What are its Symptoms?

Like labor at term, premature labor produces rhythmic uterine contractions, cervical dilation and effacement, possible rupture of the membranes, expulsion of the cervical mucus plug, and a bloody discharge.

How is it Diagnosed?

Premature labor is confirmed by the combined results of a prenatal history, a physical exam, signs and symptoms, and ultrasound (if available) showing the position of the fetus in relation to the mother’s pelvis. A vaginal exam confirms progressive cervical effacement and dilation.

How is it Treated?

Treatment is designed to suppress premature labor when tests show immature fetal lung development, cervical dilation of less than 1.5 inches (4 centimeters), and the absence of any factors that would prevent continuation of the pregnancy. Measures consist of bed rest and, when necessary, drug therapy.

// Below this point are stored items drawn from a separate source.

-- ==== Sys2Proof/Machine/Entries.lean ====
section
/-!
DEFINITION. The object dictionary: one name per entry (spec/11 R431) and what each entry is: its address, its
instances, its type, access, default, range, writers and flags, as the entry tables of spec/01 to spec/16 give them.
-/

namespace Sys2Proof.Machine

/-- The types of spec/11 R432. -/
inductive Ty where
  | bool | u8 | u16 | u32 | u64 | i32 | enum | string | blob | time
  deriving DecidableEq, Repr

/-- The access rights of spec/11 R433. -/
inductive Access where
  | const | ro | rw | wo | rws
  deriving DecidableEq, Repr

/-- The function an entry belongs to (spec/11 R435, R441). -/
inductive Func where
  | package | pavilion | channel | rank | port | link | slice
  deriving DecidableEq, Repr

/-- What a counted entry is (spec/11 R464); `notCounted` for every other entry. -/
inductive Count where
  | notCounted | level | tally
  deriving DecidableEq, Repr

/-- One entry of the dictionary, or one block of entries over consecutive instances.
Instance `i` (from `first` to `first + instances - 1`) stands at index `index + i / perIndex` and
subindex `sub + (i % perIndex) * subStep`. -/
structure EntryInfo where
  name      : String
  index     : Nat
  sub       : Nat
  first     : Nat
  instances : Nat
  perIndex  : Nat
  subStep   : Nat
  func      : Func
  ty        : Ty
  access    : Access
  size      : Nat
  dflt      : Nat
  noDefault : Bool
  allowed   : List (Nat × Nat)
  roles     : Nat
  vintage   : Bool
  staged    : Bool
  count     : Count
  deriving DecidableEq, Repr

Beta-adrenergic stimulants, such as Bricanyl, Vasodilan, or, Yutopar, inhibit uterine contractions. Side effects include rapid hear: rate (mother and fetus) and high blood pressure (mother). Magnesium sulfate relaxes the uterine muscle and may produce side effects in the mother, such as drowsiness, slurred speech, flushing, decreased reflexes, gastrointestinal symptoms, and a slow respiratory rate. Side effects in the fetus or newborn may include central nervous system depression, decreased respiratory rate, and decreased sucking reflex.

Maternal factors that jeopardize the fetus and make premature delivery the preferred choice include intrauterine infection, placental separation, placental insufficiency, and severe preeclampsia. Among the fetal problems that become more dangerous as pregnancy nears term are severe isoimmunization and congenital anomalies.

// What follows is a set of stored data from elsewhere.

/-- A device-mastered request outside every enabled window is not issued: counted and logged (spec/09 R360). -/
def Part.bmBlocked (s : Part) (i addr : Nat) : Part :=
  (s.count .portBmBlocked i).logQuiet 0x1203 i addr none (portPav i)

/-- A ring becomes faulted (spec/12 R477): its bit in RING_STATE, vector 19, code 0x1503. -/
def Part.ringFault (s : Part) (i r : Nat) : Part :=
  let s := s.onRing i r fun g => { g with faulted := true }
  let s := s.modOd .ringState i fun v => v ||| 2 ^ r
  (s.msix i 19).logQuiet 0x1503 i r none (portPav i)

/-- A write of the part into host memory through a window, or nothing where no window holds it. -/
def Part.hostWrite (s : Part) (i addr len data : Nat) : Part × Bool :=
  if !s.bmActive i then (s, false) else
  match (s.port i).windowOf addr len with
  | none => (s.bmBlocked i addr, false)
  | some (_, w) => (s.emit (.hostWrite i addr len data (if w.pasidEn then some w.pasid else none)), true)

/-- What a read of CONSUMER brings: the command's answer, or a free value where it brings none. -/
def Part.readConsumer (s : Part) (i r : Nat) (host : Option (Option Nat)) : Part × Option Nat :=
  let s := s.emit (.hostRead i (s.ringBase i r + 16) 8 none)
  match host with
  | some v => (s, v)
  | none => ({ s with freeCtr := s.freeCtr + 1 }, some (Config.hostConsumer s.freeCtr))

/-- A record that a ring cannot take is dropped and counted (spec/12 R477); the harvest ring keeps its own in the
backlog, which its caller does. -/
def Part.ringDrop (s : Part) (i r : Nat) : Part :=
  match r with
  | 0 => (s.count .dumpLost i).onRing i r fun g => { g with lost := g.lost + 1 }
  | 1 => s
  | _ => (s.count .noticeLost i).onRing i r fun g => { g with lost := g.lost + 1 }

/-- The ring has room for `need` units. -/
def Ring.room (g : Ring) (units need : Nat) : Bool := decide (need + (g.producer - g.consumer) ≤ units)

/-- Write one record into a ring (spec/12 R476). `body` is the record's bytes above its tag. Answers whether it was
written. -/
def Part.ringWrite (s : Part) (i r kind units body : Nat) (host : Option (Option Nat)) : Part × Bool :=
  let g := (s.port i).rings.get Ring.zero r
  let size := s.ringUnits i r
  if !g.enabled || g.faulted || !s.bmActive i || size = 0 then (s.ringDrop i r, false) else
  let at_ := g.producer % size
  let pad := if size < at_ + units then size - at_ else 0
  let q : Part × Option Nat :=
    if g.room size (units + pad) then (s, some g.consumer) else s.readConsumer i r host
  match q.2 with
  | none => ((q.1.ringFault i r).ringDrop i r, false)
  | some c =>
    let s := q.1.onRing i r fun g => { g with consumer := c }
    let g := (s.port i).rings.get Ring.zero r
    if !g.room size (units + pad) then (s.ringDrop i r, false) else
    let base := s.ringBase i r + 4096
    let w0 : Part × Bool :=
      if pad = 0 then (s, true) else s.hostWrite i (base + 64 * at_) (64 * pad) (ringTag g.sequence pad 0)
    let pos := if pad = 0 then at_ else 0
    let w1 : Part × Bool :=
      if w0.2 then w0.1.hostWrite i (base + 64 * pos) (64 * units) (ringTag g.sequence units kind ||| (body <<< 64))
      else w0
    if !w1.2 then ((w1.1.ringFault i r).ringDrop i r, false) else
    let s := w1.1.onRing i r fun g =>
      { g with producer := g.producer + pad + units, sequence := g.sequence + 1 }
    let g := (s.port i).rings.get Ring.zero r
    let head := 1 ||| ((r + 1) <<< 16) ||| (bits g.lost 0 32 <<< 32) ||| (bits g.producer 0 64 <<< 64)
    ((s.hostWrite i (s.ringBase i r) 16 head).1, true)

/-- Write the pending records of every notice ring (spec/12 R480): the tag, the record number, the record, and zeros;
vector 18 for each. In REST they wait (spec/13 R516). -/
def Part.flushNotices (s : Part) : Part :=
  if s.rest.inRest then s else
  iter (List.range 16) s fun s i =>
    let g := (s.port i).rings.get Ring.zero 2
    let s := if g.pending.isEmpty then s else s.onRing i 2 fun g => { g with pending := [] }
    iter g.pending s fun s n =>
      let r := (s.log.get LogRec.zero (n % 65536)).encode
      let w := s.ringWrite i 2 5 1 (n ||| (r <<< 64)) none
      if w.2 then w.1.msix i 18 else w.1

/-- Log a record (spec/11 R459): the ring, the sessions (R460, R461) and the notice rings (spec/12 R480). -/
def Part.logEv (s : Part) (code a b : Nat) (sl : Option Nat := none) (pav : Nat := 0xF) : Part :=
  (s.logQuiet code a b sl pav).flushNotices

/-- Log a record at most once per period for a key (log entry 6). -/
def Part.logLimited (s : Part) (limitKey period : Nat) (code a b : Nat) (sl : Option Nat := none)
    (pav : Nat := 0xF) : Part :=
  let last := s.lastLog.get 0 limitKey
  if last = 0 || decide (last - 1 + period ≤ s.now) then
    ({ s with lastLog := s.lastLog.put limitKey (s.now + 1) }).logEv code a b sl pav
  else s

/-! ## Event logs of a port (spec/09 R369 to R373, R389) -/

/-- The logs of a port: 0 Informational, 1 Warning, 2 Failure, 3 Fatal, 4 Dynamic Capacity. -/
def logWarning : Nat := 1
/-- The Failure log. -/
def logFailure : Nat := 2
/-- The Dynamic Capacity log. -/
def logDynamic : Nat := 4

/-- All ones in 64 bits: no address. -/
def ones64 : Nat := 0xFFFFFFFFFFFFFFFF

/-- The interrupt of a record in a log (spec/09 R373, R388, R389): sent in D0 when the policy enables it; in D3hot a PME
when PME_En is 1; in D3cold the wake signal. The policy of a log is 0 when disabled, else the vector plus 1. -/
def Part.eventSignal (s : Part) (i log : Nat) : Part :=
  let pol := (s.port i).policy.getD log 0
  if pol = 0 then s else
  match s.od .portDState i with
  | 0 => s.msix i (pol - 1)
  | 1 => if (s.port i).pmeEn then s.emit (.wake i 4)
         else s.onPort i fun t => { t with msixPending := setBit t.msixPending (pol - 1) true }
  | _ => s.emit (.wake i (s.od .portWakeMethod i))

Treatment and delivery require intensive team effort, focusing on:

• continuously assessing the infant’s health through fetal monitoring

• avoiding amniotomy (surgical rupture of fetal membranes), if possible, to prevent cord prolapse or damage to the infant’s tender skull

• maintaining adequate hydration through I.V. fluids

• avoiding sedatives and narcotics that might harm the infant. Morphine or Demerol may be required to minimize pain; these drugs have little effect on uterine contractions but depress central nervous system function and may cause fetal respiratory depression. They should be administered in the smallest dose possible and only when extremely necessary.

Preventing premature labor requires good prenatal care, adequate nutrition, and proper rest. A procedure that reinforces an incompetent cervix may be done at 14 to 18 weeks’ gestation to help prevent premature labor in women with a history of this disorder.